Appeal from the District Court of the United States for the Southern District of New York.
Messrs. John T. Cahill and David M. Wood, both of New York City, for appellants.
Mr. Telford Taylor, of Washington, D.C., for appellees.
Mr. Chief Justice STONE delivered the opinion of the Court.
This is a companion case to Columbia Broadcasting System, Inc., v. United Stated, 316 U.S. 407 , 62 S.Ct. 1194, 86 L.Ed. --, decided this day. Both present substantially similar facts and the same issues of law.
Appellant, National Broadcasting Company, maintains two radio broadcasting systems, the 'blue network' and the 'red network'. The two other appellants operate radio broadcasting stations licensed by the Communica- [316 U.S. 447, 448] tions Commission, and have entered into contracts with National similar to those involved in the Columbia case and to those of other stations which participate in National's networks.

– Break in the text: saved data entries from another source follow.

/-- Applies a MARK to the shadow record of its originator (R246). -/
def applyMark (s : State) (n : Nat) (p : Qp) (h : PktHdr) (ext : Bytes) : State :=
  let key := getBE ext 0 1 * 2 ^ 18 + getBE ext 2 3
  let old := Tab.find s.shadows key
  let j : List Jour := if getBE ext 11 1 = 1 then
      [{ psn := getBE ext 8 3, applied := true, target := { space := .plot, addr := 0 }, prior := getBE ext 16 8, new := getBE ext 24 8 }]
    else (match old with | some x => x.jour | none => [])
  let s := { s with shadows := Tab.put s.shadows key { epoch := getBE ext 1 1, epsn := getBE ext 5 3, jour := j } }
  sendAck (putQp s n (moveEpsn { p with echoTs := h.aux, echoAt := some s.sys.now } 1)) n 0 0

/-- Check 1 of R241 on a FIRST packet. -/
def firstOk (s : State) (n : Nat) (p : Qp) (h : PktHdr) (f : Frame) : Bool :=
  let kindOk : Bool := match p.kind with
    | .rc => h.op ≠ 0x15
    | .basin => h.op = 1 || h.op = 3
    | .mirror => h.op = 1 || h.op = 0x15
  let extLen := if h.op = 5 ∨ h.op = 6 then 8 else if h.op = 7 ∨ h.op = 8 ∨ h.op = 0x15 then 32 else 16
  let len := if h.op = 5 ∨ h.op = 6 then getBE f.ext 0 4 else getBE f.ext 12 4
  let one : Bool := h.op = 7 || h.op = 8 || h.op = 0x15
  kindOk && (!(h.op ∈ [2, 5, 6]) || (rqOf s n).isSome) && f.ext.length = extLen
  && (if one then hLast h && f.payload = []
      else if h.op = 3 then hLast h && f.payload = []
      else hLast h = decide (psnCount (qSeg p) len = 1) && f.payload.length = min len (qSeg p))
  && (!(h.op = 7 || h.op = 8) || getBE f.ext 0 8 % 8 = 0)

/-- A request that was admitted takes effect with its FIRST packet. -/
def applyFirst (s : State) (l n : Nat) (p : Qp) (c : RReq) (f : Frame) (h : PktHdr) (ext pay : Bytes) : State :=
  if c.op = 3 then serveRead s l n p c f h
  else if c.op = 7 ∨ c.op = 8 then serveAtomic s l n p c f h ext
  else placePkt s l n p c 0 f h pay

/-- Admits a request on its FIRST packet: the admission stays in the queue pair's receive state (R212). -/
def admitReq (s : State) (n : Nat) (p : Qp) (c : RReq) : State × Qp × RReq :=
  let a := c.target.getD c.raddr
  let c := { c with adm := s.pieceClock, spans := if p.kind = .rc then spansOver s p.inst a c.len else [] }
  let p := { p with cur := some c }
  (putQp { s with pieceClock := s.pieceClock + 1 } n p, p, c)

/-- A group that gave a slot has it used (R320). -/
def takeSlot (s : State) (p : Qp) (c : RReq) : State :=
  match p.group with
  | some g => if isGroup c.op c.raddr ∧ fld c.raddr 35 34 = 0 then
      { s with groups := Tab.modify s.groups g (fun x => { x with given := x.given.erase (p.member, fld c.raddr 33 33) }) }
    else s
  | none => s

/-- The FIRST packet of the request at EPSN: the checks of R241 in order, then its effect. `o` is the opened packet. -/
def firstPkt (s : State) (l n : Nat) (p : Qp) (f : Frame) (h : PktHdr) (o : Option (Cipher × Bytes × Bytes)) : State :=
  let send : Bool := h.op = 5 || h.op = 6
  let one : Bool := h.op = 7 || h.op = 8 || h.op = 0x15
  let len := if send then getBE f.ext 0 4 else if one then 8 else getBE f.ext 12 4
  let cnt := if one then 1 else psnCount (qSeg p) len
  if !firstOk s n p h f then consumeReq s n cnt Status.badField
  else match o with
    | none => consumeReq s n cnt Status.decryptFail
    | some (c, ext, pay) =>
      let p := { p with cipher := c }
      let s := putQp s n p
      let raddr := if send then 0 else getBE ext 0 8
      let rkey := if send then 0 else getBE ext 8 4
      let out : Bool := p.kind = .rc && leaving s p.inst
      let entry := (rqOf s n).bind (fun q => (recvEntry s q).map (fun r => (q, r)))
      let short : Bool := send && (match entry with | some (_, _, r) => decide (entLen r.ent < len) | none => false)
      let abort (s : State) : State := sendCtl s n { op := 0x14, kind := 0, status := Status.remoteAbort, psn := p.epsn }
      if out ∧ 6 < s.pt.tdStep then abort s
      else match (if h.op = 0x15 then (s, none) else targetFail s p h.op raddr rkey len) with
      | (s, some st) => consumeReq s n cnt st
      | (s, none) =>
        if out ∧ !short then abort s
        else if h.op = 0x15 then applyMark s n p h ext
        else
          let r0 : RReq := { op := h.op, first := h.psn, count := cnt, len := len, raddr := raddr, rkey := rkey, imm := none,
                             solicit := false, placed := [], target := none, rq := none, data := [], adm := 0, spans := [] }
          if !(h.op ∈ [2, 5, 6]) then
            let (s, p, c) := admitReq (takeSlot s p r0) n p r0
            applyFirst s l n p c f h ext pay
          else match entry with
            | none => sendAck s n 2 0
            | some (q, i, r) =>
              if short ∧ recvOwed s p then holdFrame s l f
              else if short then
                consumeReq (putQp (finishSt s q i Status.bounds) n { p with rqNext := inc32 i }) n cnt Status.bounds
              else
                let (s, p, c) := admitReq s n p { r0 with rq := some (q, i), target := if send then some (entAddr r.ent) else none }
                applyFirst s l n p { c with adm := if send then r.adm.getD c.adm else c.adm } f h ext pay

/-- A packet that repeats an earlier one (R235, R238). -/
def duplicate (s : State) (l n : Nat) (p : Qp) (h : PktHdr) : State :=
  let s := linkStat s l 5 1
  let ack (s : State) (kind : Nat) : State :=
    if p.kind = .basin ∧ mirrored s then sendCtl s n { op := 0x10, kind := kind, status := 0, psn := p.ackEpsn } else sendAck s n kind 0
  if h.op = 3 then ack s 3
  else if h.op = 7 ∨ h.op = 8 then
    match p.jour.find? (fun j => j.psn = h.psn) with
    | some j => ack (sendAtomicRsp s n p j.psn j.prior) 0
    | none => ack s 0
  else ack s 0

/-- A request packet on a CONNECTED queue pair: R235 by its PSN. A FIRST packet whose request is admitted already was held. -/
def requestPkt (s : State) (l n : Nat) (p : Qp) (f : Frame) (h : PktHdr) : State :=
  let o := openPkt p f h
  let d := d24 h.psn p.epsn
  let fail := if o.isNone then decryptFail s else s
  if 8192 ≤ d ∧ d < 2 ^ 24 - 8192 then linkStat fail l 10 1
  else if 8192 ≤ d then
    match o with
    | none => fail
    | some (c, _, _) => duplicate (putQp s n { p with cipher := c }) l n { p with cipher := c } h
  else match p.cur with
    | none => if d = 0 ∧ hFirst h then firstPkt fail l n p f h o else linkStat fail l 10 1
    | some c =>
      let k := d24 h.psn c.first
      if c.count ≤ k then linkStat fail l 10 1
      else match o with
        | none => fail
        | some (ci, ext, pay) =>
          let p := { p with cipher := ci }
          if h.op ≠ c.op ∨ hFirst h ≠ decide (k = 0) ∨ (k ≠ 0 ∧ f.ext ≠ []) then linkStat s l 10 1
          else if k = 0 ∧ c.placed = [] then applyFirst (putQp s n p) l n p c f h ext pay
          else placePkt (putQp s n p) l n p c k f h pay

/-! ### Responses at the requester (R236, R239, R251) -/

/-- Removes a request and tells its waiter that it failed. -/
def failReq (s : State) (n : Nat) (r : SReq) (st : Byte) (remote : Bool) : State :=
  let s := { s with qps := Tab.modify s.qps n (fun p => { p with reqs := p.reqs.erase r }) }
  tellWaiter s r.who st remote 0 []

/-- Counts a placed response toward the requester's acknowledgements (R251). -/
def respAck (s : State) (n : Nat) (h : PktHdr) : State :=
  match qpOf s n with
  | none => s
  | some p =>
    let q := { p with echoTs := h.aux, echoAt := some s.sys.now, unacked := p.unacked + 1,
                      unackedAt := some (p.unackedAt.getD s.sys.now) }
    let s := putQp s n q
    if fld p.ack 7 0 ≤ q.unacked then sendAck s n 0 0 else s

Appellants brought the present suit in the Southern District of New York to set aside the order of the Commission of May 2, 1941, as amended by its order of October 11, 1941, promulgating the Chain Broadcasting Regulations which we considered in the Columbia case, on the grounds that the order is beyond the Commission's statutory authority or, if within it, that the statute is an unconstitutional delegation of the legislative power of Congress in violation of Article I, 1 of the Constitution, and operates to deprive appellants of property without the due process of law guaranteed by the Fifth Amendment.
The district court of three judges dismissed the complaint, D.C., 44 F.Supp. 688, holding that the Commission's order is not reviewable under the provisions of 402(a) of the Communications Act of 1934, 48 Stat. 1093, 47 U.S.C. 402(a), 47 U.S.C.A. 402(a), and the Urgent Deficiencies Act, 38 Stat. 219, 28 U.S.C. 47, 28 U.S.C.A. 47, but stayed the operation of the order pending direct appeal to this Court.
According to the allegations of the bill of complaint, National conducts its broadcasting business in substantially the same manner as Columbia. It establishes telephone wire connections with licensed broadcasting stations with which it enters into contracts for limited periods for chain broadcasting of its radio programs. These contracts do not require that the station shall broadcast the programs of no other chain than National. But a feature of them is the option given to National for use of the station on 28 days' notice for certain specified periods of radio time in broadcasting commercial network programs provided by National. It is alleged that because of the contract provisions the regulations will require the stations affiliated with National to abandon their contracts [316 U.S. 447, 449] or lose their licenses either by the Commission's cancellation of or refusal to renew them. The bill of complaint makes a sufficient showing of irreparable injury to National, including an allegation that forty-eight affiliated stations have served notice of abrogation of the contracts.
For the reasons stated at length in the opinion in the Columbia case, we hold that the order of the Commission is reviewable in the present suit by the district court of three judges. The bill of complaint states a cause of action in equity. The judgment will accordingly be reversed and the cause remanded for further proceedings.
Unlike the Columbia case, the record discloses no facts showing what effect the Commission's minute adopted after the present suit was brought has had or will have upon the cancellation of appellants' contracts by the affiliated stations. So far as relevant that will be a matter for consideration by the court below, as will be the question, not considered here, whether the appellants other than National are proper parties plaintiff.
As in the Columbia case the stay now in effect will be continued, on terms to be settled by the court below.
Reversed and remanded.
Mr. Justice BLACK took no part in the consideration or decision of this case.
Mr. Justice REED, Mr. Justice FRANKFURTER and Mr. Justice DOUGLAS dissent for the reasons set forth in the dissenting opinion in No. 1026.